## [WHAT YOU HAVE TO DO]
Your task is to copy every line of the entries that contains "register".
Start of DATA PROVIDED
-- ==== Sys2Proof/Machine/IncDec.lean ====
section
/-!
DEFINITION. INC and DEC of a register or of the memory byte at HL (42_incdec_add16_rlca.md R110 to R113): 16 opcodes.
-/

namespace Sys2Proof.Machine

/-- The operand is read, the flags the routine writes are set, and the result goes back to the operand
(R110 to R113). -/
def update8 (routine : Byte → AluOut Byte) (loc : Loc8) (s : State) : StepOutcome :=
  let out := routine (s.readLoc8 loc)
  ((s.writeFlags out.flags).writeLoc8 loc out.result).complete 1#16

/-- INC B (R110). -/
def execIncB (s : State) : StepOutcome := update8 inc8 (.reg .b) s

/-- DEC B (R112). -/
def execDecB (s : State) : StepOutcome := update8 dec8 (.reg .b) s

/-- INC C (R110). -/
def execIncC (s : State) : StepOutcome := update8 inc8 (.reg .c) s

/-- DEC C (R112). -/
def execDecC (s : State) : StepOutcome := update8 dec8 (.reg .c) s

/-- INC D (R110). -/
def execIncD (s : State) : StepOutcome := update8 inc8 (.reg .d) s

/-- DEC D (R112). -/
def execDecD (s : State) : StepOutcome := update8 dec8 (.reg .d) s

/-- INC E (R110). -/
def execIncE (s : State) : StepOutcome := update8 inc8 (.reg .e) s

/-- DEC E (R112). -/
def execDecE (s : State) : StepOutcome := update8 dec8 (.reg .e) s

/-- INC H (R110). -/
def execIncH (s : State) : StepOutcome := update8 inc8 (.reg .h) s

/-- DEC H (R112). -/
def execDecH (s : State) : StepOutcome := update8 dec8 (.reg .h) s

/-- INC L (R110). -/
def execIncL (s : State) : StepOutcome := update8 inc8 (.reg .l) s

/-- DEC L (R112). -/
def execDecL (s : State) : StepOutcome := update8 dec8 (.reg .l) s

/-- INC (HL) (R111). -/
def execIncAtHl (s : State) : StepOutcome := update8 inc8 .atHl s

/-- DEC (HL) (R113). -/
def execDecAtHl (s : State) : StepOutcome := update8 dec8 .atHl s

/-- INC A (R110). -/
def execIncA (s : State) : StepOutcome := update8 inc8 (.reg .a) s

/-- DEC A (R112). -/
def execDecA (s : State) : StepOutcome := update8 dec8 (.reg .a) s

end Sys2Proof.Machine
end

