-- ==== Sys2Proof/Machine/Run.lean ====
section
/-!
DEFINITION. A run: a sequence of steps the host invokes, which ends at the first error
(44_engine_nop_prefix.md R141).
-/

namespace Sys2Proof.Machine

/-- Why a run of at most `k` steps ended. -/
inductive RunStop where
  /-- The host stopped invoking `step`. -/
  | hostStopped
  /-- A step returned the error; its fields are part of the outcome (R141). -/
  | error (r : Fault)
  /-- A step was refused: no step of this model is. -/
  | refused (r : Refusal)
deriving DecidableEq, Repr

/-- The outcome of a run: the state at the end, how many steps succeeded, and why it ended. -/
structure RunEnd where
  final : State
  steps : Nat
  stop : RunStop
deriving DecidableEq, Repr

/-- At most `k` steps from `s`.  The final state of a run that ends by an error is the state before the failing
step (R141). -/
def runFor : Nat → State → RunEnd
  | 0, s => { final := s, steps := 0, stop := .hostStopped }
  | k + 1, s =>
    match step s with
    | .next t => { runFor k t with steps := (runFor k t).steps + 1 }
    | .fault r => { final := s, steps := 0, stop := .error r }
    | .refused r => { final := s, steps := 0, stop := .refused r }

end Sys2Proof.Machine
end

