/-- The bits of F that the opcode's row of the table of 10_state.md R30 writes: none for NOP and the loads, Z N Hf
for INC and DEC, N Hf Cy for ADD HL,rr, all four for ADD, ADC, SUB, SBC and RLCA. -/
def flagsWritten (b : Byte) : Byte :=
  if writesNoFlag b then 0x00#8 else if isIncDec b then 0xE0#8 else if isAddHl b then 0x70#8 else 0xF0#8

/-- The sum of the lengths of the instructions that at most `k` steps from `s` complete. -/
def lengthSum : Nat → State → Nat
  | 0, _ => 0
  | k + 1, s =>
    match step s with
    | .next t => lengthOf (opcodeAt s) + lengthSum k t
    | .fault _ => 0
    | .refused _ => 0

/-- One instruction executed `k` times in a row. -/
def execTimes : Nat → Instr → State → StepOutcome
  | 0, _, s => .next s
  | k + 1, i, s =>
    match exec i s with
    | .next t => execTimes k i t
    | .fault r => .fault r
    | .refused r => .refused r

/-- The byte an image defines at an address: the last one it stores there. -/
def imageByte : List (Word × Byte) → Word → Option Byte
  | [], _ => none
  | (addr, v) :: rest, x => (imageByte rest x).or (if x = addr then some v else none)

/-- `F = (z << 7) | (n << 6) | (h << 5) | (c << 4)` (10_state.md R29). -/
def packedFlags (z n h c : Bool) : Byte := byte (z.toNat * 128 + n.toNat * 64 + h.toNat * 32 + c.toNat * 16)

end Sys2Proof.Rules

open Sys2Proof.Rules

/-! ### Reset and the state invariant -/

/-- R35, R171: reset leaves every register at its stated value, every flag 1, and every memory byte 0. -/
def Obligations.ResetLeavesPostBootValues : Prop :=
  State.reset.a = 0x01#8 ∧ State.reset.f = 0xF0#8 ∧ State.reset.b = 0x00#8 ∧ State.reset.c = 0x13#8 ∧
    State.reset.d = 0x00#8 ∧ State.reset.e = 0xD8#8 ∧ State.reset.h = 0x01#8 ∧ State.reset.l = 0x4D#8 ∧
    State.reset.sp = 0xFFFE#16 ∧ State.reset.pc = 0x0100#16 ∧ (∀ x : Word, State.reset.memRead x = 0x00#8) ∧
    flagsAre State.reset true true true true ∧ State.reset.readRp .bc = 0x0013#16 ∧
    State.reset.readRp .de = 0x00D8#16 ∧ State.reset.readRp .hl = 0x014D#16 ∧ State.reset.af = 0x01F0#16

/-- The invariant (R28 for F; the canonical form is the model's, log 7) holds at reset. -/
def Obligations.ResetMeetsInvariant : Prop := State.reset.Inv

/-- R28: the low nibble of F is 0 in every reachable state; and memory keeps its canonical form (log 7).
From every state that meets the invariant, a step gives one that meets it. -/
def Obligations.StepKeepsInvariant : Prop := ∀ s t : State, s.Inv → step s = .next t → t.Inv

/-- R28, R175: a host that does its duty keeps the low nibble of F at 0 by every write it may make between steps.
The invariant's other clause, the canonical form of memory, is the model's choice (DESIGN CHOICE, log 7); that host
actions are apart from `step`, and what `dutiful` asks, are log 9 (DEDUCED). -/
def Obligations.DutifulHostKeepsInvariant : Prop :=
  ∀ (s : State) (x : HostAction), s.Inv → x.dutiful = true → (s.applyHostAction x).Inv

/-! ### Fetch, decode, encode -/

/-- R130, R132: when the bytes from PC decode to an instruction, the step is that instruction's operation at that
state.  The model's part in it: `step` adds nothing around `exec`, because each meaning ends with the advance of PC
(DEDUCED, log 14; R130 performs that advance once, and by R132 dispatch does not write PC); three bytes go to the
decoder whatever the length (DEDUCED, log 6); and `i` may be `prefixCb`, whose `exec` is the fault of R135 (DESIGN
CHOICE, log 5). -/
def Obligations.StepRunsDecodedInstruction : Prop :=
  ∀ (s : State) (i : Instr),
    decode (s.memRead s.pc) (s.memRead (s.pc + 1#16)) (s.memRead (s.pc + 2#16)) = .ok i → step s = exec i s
End of DATA PROVIDED
## [EXERCISE RESPONSE]
DEFINITION. INC and DEC of a register or of the memory byte at HL (42_incdec_add16_rlca.md R110 to R113): 16 opcodes.
/-- R35, R171: reset leaves every register at its stated value, every flag 1, and every memory byte 0. -/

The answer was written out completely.